Alright
I just wanted to clarify what I did (and did not) to get to 4.9 since there seemed to be some confusion how I (and someone else) got there.
I'll get back here in a few hours with some results of the tests on one or both of my RPIs.
Alright
I just wanted to clarify what I did (and did not) to get to 4.9 since there seemed to be some confusion how I (and someone else) got there.
I'll get back here in a few hours with some results of the tests on one or both of my RPIs.
rpi-update bcc6146e102d85b1aa214855ad7aae278d3bd269
gets me:
Linux pi2 4.9.0-v7+ #939 SMP Thu Dec 15 18:07:48 GMT 2016 armv7l ARMv7 Processor rev 5 (v7l) BCM2835 GNU/Linux
And the artifacts are back.
rpi-update 7a47836821b92efa569500b3382b1812082e42d3
gets me:
Linux pi2 4.8.13-v7+ #937 SMP Fri Dec 9 17:45:13 GMT 2016 armv7l ARMv7 Processor rev 5 (v7l) BCM2835 GNU/Linux
No artifacts. Sticking with this build for now.
Let me know if/when there's a test build / git hash to localize things further.
I can confirm everything works at it should with the RPi with kernel 4.4 (original Raspbian)

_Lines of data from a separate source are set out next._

theorem encBundle_lt (b : Bundle) : encBundle b < 2 ^ 64 := by
  cases b with
  | par c x y r =>
    have := encCompute_lt c; have := b01_lt r; have := encMove_lt x; have := encMove_lt y
    simp only [encBundle]; omega
  | gen c g => have := encCompute_lt c; have := encGen_lt g; simp only [encBundle]; omega
  | ctl o => have := encCtl_lt o; simp only [encBundle]; omega
  | ldi r i => have := r.isLt; have := i.isLt; simp only [encBundle]; omega

/-- A word reads as a bundle just where it is the bundle's word. -/
theorem decodeBundle_eq_some_iff (w : BitVec 64) (b : Bundle) : decodeBundle w = some b ↔ encodeBundle b = w := by
  rw [decodeBundle, decBundle_eq_some_iff, Nat.mod_eq_of_lt w.isLt, encodeBundle, ofNat_eq_iff, Nat.mod_eq_of_lt (encBundle_lt b), eq_comm]

/-- Settles O59: reading a word and writing a bundle are each other's inverse, `decodeBundle_eq_some_iff`. -/
theorem bundleEncoding : Obligations.BundleEncoding :=
  ⟨fun b => (decodeBundle_eq_some_iff _ b).mpr rfl, fun w b h => (decodeBundle_eq_some_iff w b).mp h⟩

end Sys2Proof.Machine
end

section
/-! PROOFS. The rules about a law engine that its statements rest on: an engine written and read back, results landing, the words of its
memories, the count that advances, and the ways an engine comes to its next bundle (05). -/

open Sys2Proof

namespace Sys2Proof.Machine

/-! ## An engine written twice -/

theorem tdel_tdel {α : Type} (t : Tbl α) (k : Nat) : tdel (tdel t k) k = tdel t k := by
  induction t with
  | nil => rfl
  | cons x r ih =>
    obtain ⟨j, v⟩ := x
    by_cases h : j = k <;> simp [tdel, h, ih]

theorem tdel_tins {α : Type} (t : Tbl α) (k : Nat) (v : α) : tdel (tins t k v) k = tdel t k := by
  induction t with
  | nil => simp [tins, tdel]
  | cons x r ih =>
    obtain ⟨j, w⟩ := x
    by_cases h : j < k
    · simp [tins, tdel, h, ih]
    · simp [tins, tdel, h]

/-- Of two writes to one key the second alone counts. -/
theorem tput_tput {α : Type} [DecidableEq α] (z : α) (t : Tbl α) (k : Nat) (u v : α) : tput z (tput z t k u) k v = tput z t k v := by
  have h : tdel (tput z t k u) k = tdel t k := by
    unfold tput; split
    · exact tdel_tdel t k
    · rw [tdel_tins, tdel_tdel]
  unfold tput at h ⊢
  rw [h]

@[simp] theorem Dev.setEng_setEng (d : Dev) (e : Nat) (x y : LawEng) : (d.setEng e x).setEng e y = d.setEng e y := by
  simp only [Dev.setEng, tput_tput]

theorem leaves_eng (s : State) (d : Dev) (k : Nat) : (leaves s d).dev.eng k = d.eng k := by
  rw [Dev.eng, leaves_law]; rfl

/-! ## Landing (05 R136) -/

theorem landAt_nil {x : LawEng} (h : x.flight = []) (n : Nat) : x.landAt n = x := by
  unfold LawEng.landAt
  rw [h, landGo]
  exact h ▸ rfl

theorem landRun_nil {x : LawEng} (h : x.flight = []) (n k : Nat) : landRun n k x = x := by
  induction k generalizing n with
  | zero => rfl
  | succ k ih => rw [landRun, landAt_nil h]; exact ih _

theorem drain_nil {x : LawEng} (h : x.flight = []) : x.drain = x := landRun_nil h _ _

theorem drainCycles_nil {x : LawEng} (h : x.flight = []) : x.drainCycles = 0 := by rw [LawEng.drainCycles, h]; rfl

/-- Cycles pass and nothing is in flight to land. -/
theorem cycles_drain {x : LawEng} (h : x.flight = []) (n : Nat) : (x.cycles n).drain = x.cycles n := drain_nil h

theorem halt_nil {x : LawEng} (h : x.flight = []) :
    x.halt = { x.cycles 0 with st := .halted, inHandler := x.st == .handler, haltReq := false, resumed := false } := by
  rw [LawEng.halt, drainCycles_nil h, cycles_drain h]

/-- What landing one result and setting the results in flight keep, landing all that are due keeps. -/
theorem landGo_keeps {α : Type} (π : LawEng → α) (h : ∀ x l, π (x.landOne l) = π x) (hf : ∀ x fl, π { x with flight := fl } = π x)
    (n : Nat) (ks : List Nat) (fl keep : List Land) (x : LawEng) : π (landGo n ks fl keep x) = π x := by
  induction fl generalizing ks keep x with
  | nil => exact hf x keep
  | cons l r ih =>
    unfold landGo
    split
    · exact ih _ _ _
    · split
      · split <;> exact (ih _ _ _).trans (h x l)
      · exact ih _ _ _

/-- No result lands in the words of X memory. -/
theorem landGo_x (n : Nat) (ks : List Nat) (fl keep : List Land) (x : LawEng) : (landGo n ks fl keep x).x = x.x :=
  landGo_keeps (·.x) (fun x l => by unfold LawEng.landOne; split <;> rfl) (fun _ _ => rfl) n ks fl keep x

/-- No result lands in what says whether debug acts on the engine and whether it issues. -/
theorem landGo_st_dbg (n : Nat) (ks : List Nat) (fl keep : List Land) (x : LawEng) :
    ((landGo n ks fl keep x).st, (landGo n ks fl keep x).dbg) = (x.st, x.dbg) :=
  landGo_keeps (fun x => (x.st, x.dbg)) (fun x l => by unfold LawEng.landOne; split <;> rfl) (fun _ _ => rfl) n ks fl keep x

/-- What stays in flight at a bundle is due after it. -/
theorem mem_flight_landGo {n : Nat} {l : Land} (ks : List Nat) (fl keep : List Land) (x : LawEng) (h : l ∈ (landGo n ks fl keep x).flight) :
    l ∈ keep ∨ l ∈ fl ∧ n < l.due := by
  induction fl generalizing ks keep x with
  | nil => exact .inl h
  | cons k r ih =>
    have hcons : ∀ {ks' keep' x'}, l ∈ (landGo n ks' r keep' x').flight → (∀ o ∈ keep', o ∈ keep ∨ o = k ∧ n < o.due) →
        l ∈ keep ∨ l ∈ k :: r ∧ n < l.due := fun hm hk => by
      rcases ih _ _ _ hm with hl | ⟨hl, hd⟩
      · rcases hk l hl with hl | ⟨rfl, hd⟩
        · exact .inl hl
        · exact .inr ⟨List.mem_cons_self, hd⟩
      · exact .inr ⟨List.mem_cons_of_mem _ hl, hd⟩
    unfold landGo at h
    split at h
    · exact hcons h fun o ho => .inl ho
    · split at h
      · split at h
        · exact hcons h fun o ho => .inl (List.mem_of_mem_filter ho)
        · exact hcons h fun o ho => .inl ho
      · exact hcons h fun o ho => (List.mem_append.mp ho).imp id fun ho => by
          obtain rfl := List.mem_singleton.mp ho
          exact ⟨rfl, by omega⟩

Next test: I have connected the DVBSky to the other RPi (with kernel reverted to 4.8) and have scheduled some recordings on it.
Results will be in tomorrow around noon. It's past midnight here, and I have to call it a day (night) for now.
UPDATE 1: The reverted 4.8-kernel also works as expected: 2 recordings, 0 errors.
UPDATE 2:
pi@thuban:~ $ uname -a
Linux thuban 4.8.13-v7+ #937 SMP Fri Dec 9 17:45:13 GMT 2016 armv7l GNU/Linux
pi@thuban:~ $ sudo rpi-update bcc6146e102d85b1aa214855ad7aae278d3bd269
pi@thuban:~ $ sudo reboot
pi@thuban:~ $ uname -a
Linux thuban 4.9.0-v7+ #939 SMP Thu Dec 15 18:07:48 GMT 2016 armv7l GNU/Linux
And now the errors are back.
I think my situation is clear: There's nothing wrong with my hardware or config, just something weird in the 4.9 kernel.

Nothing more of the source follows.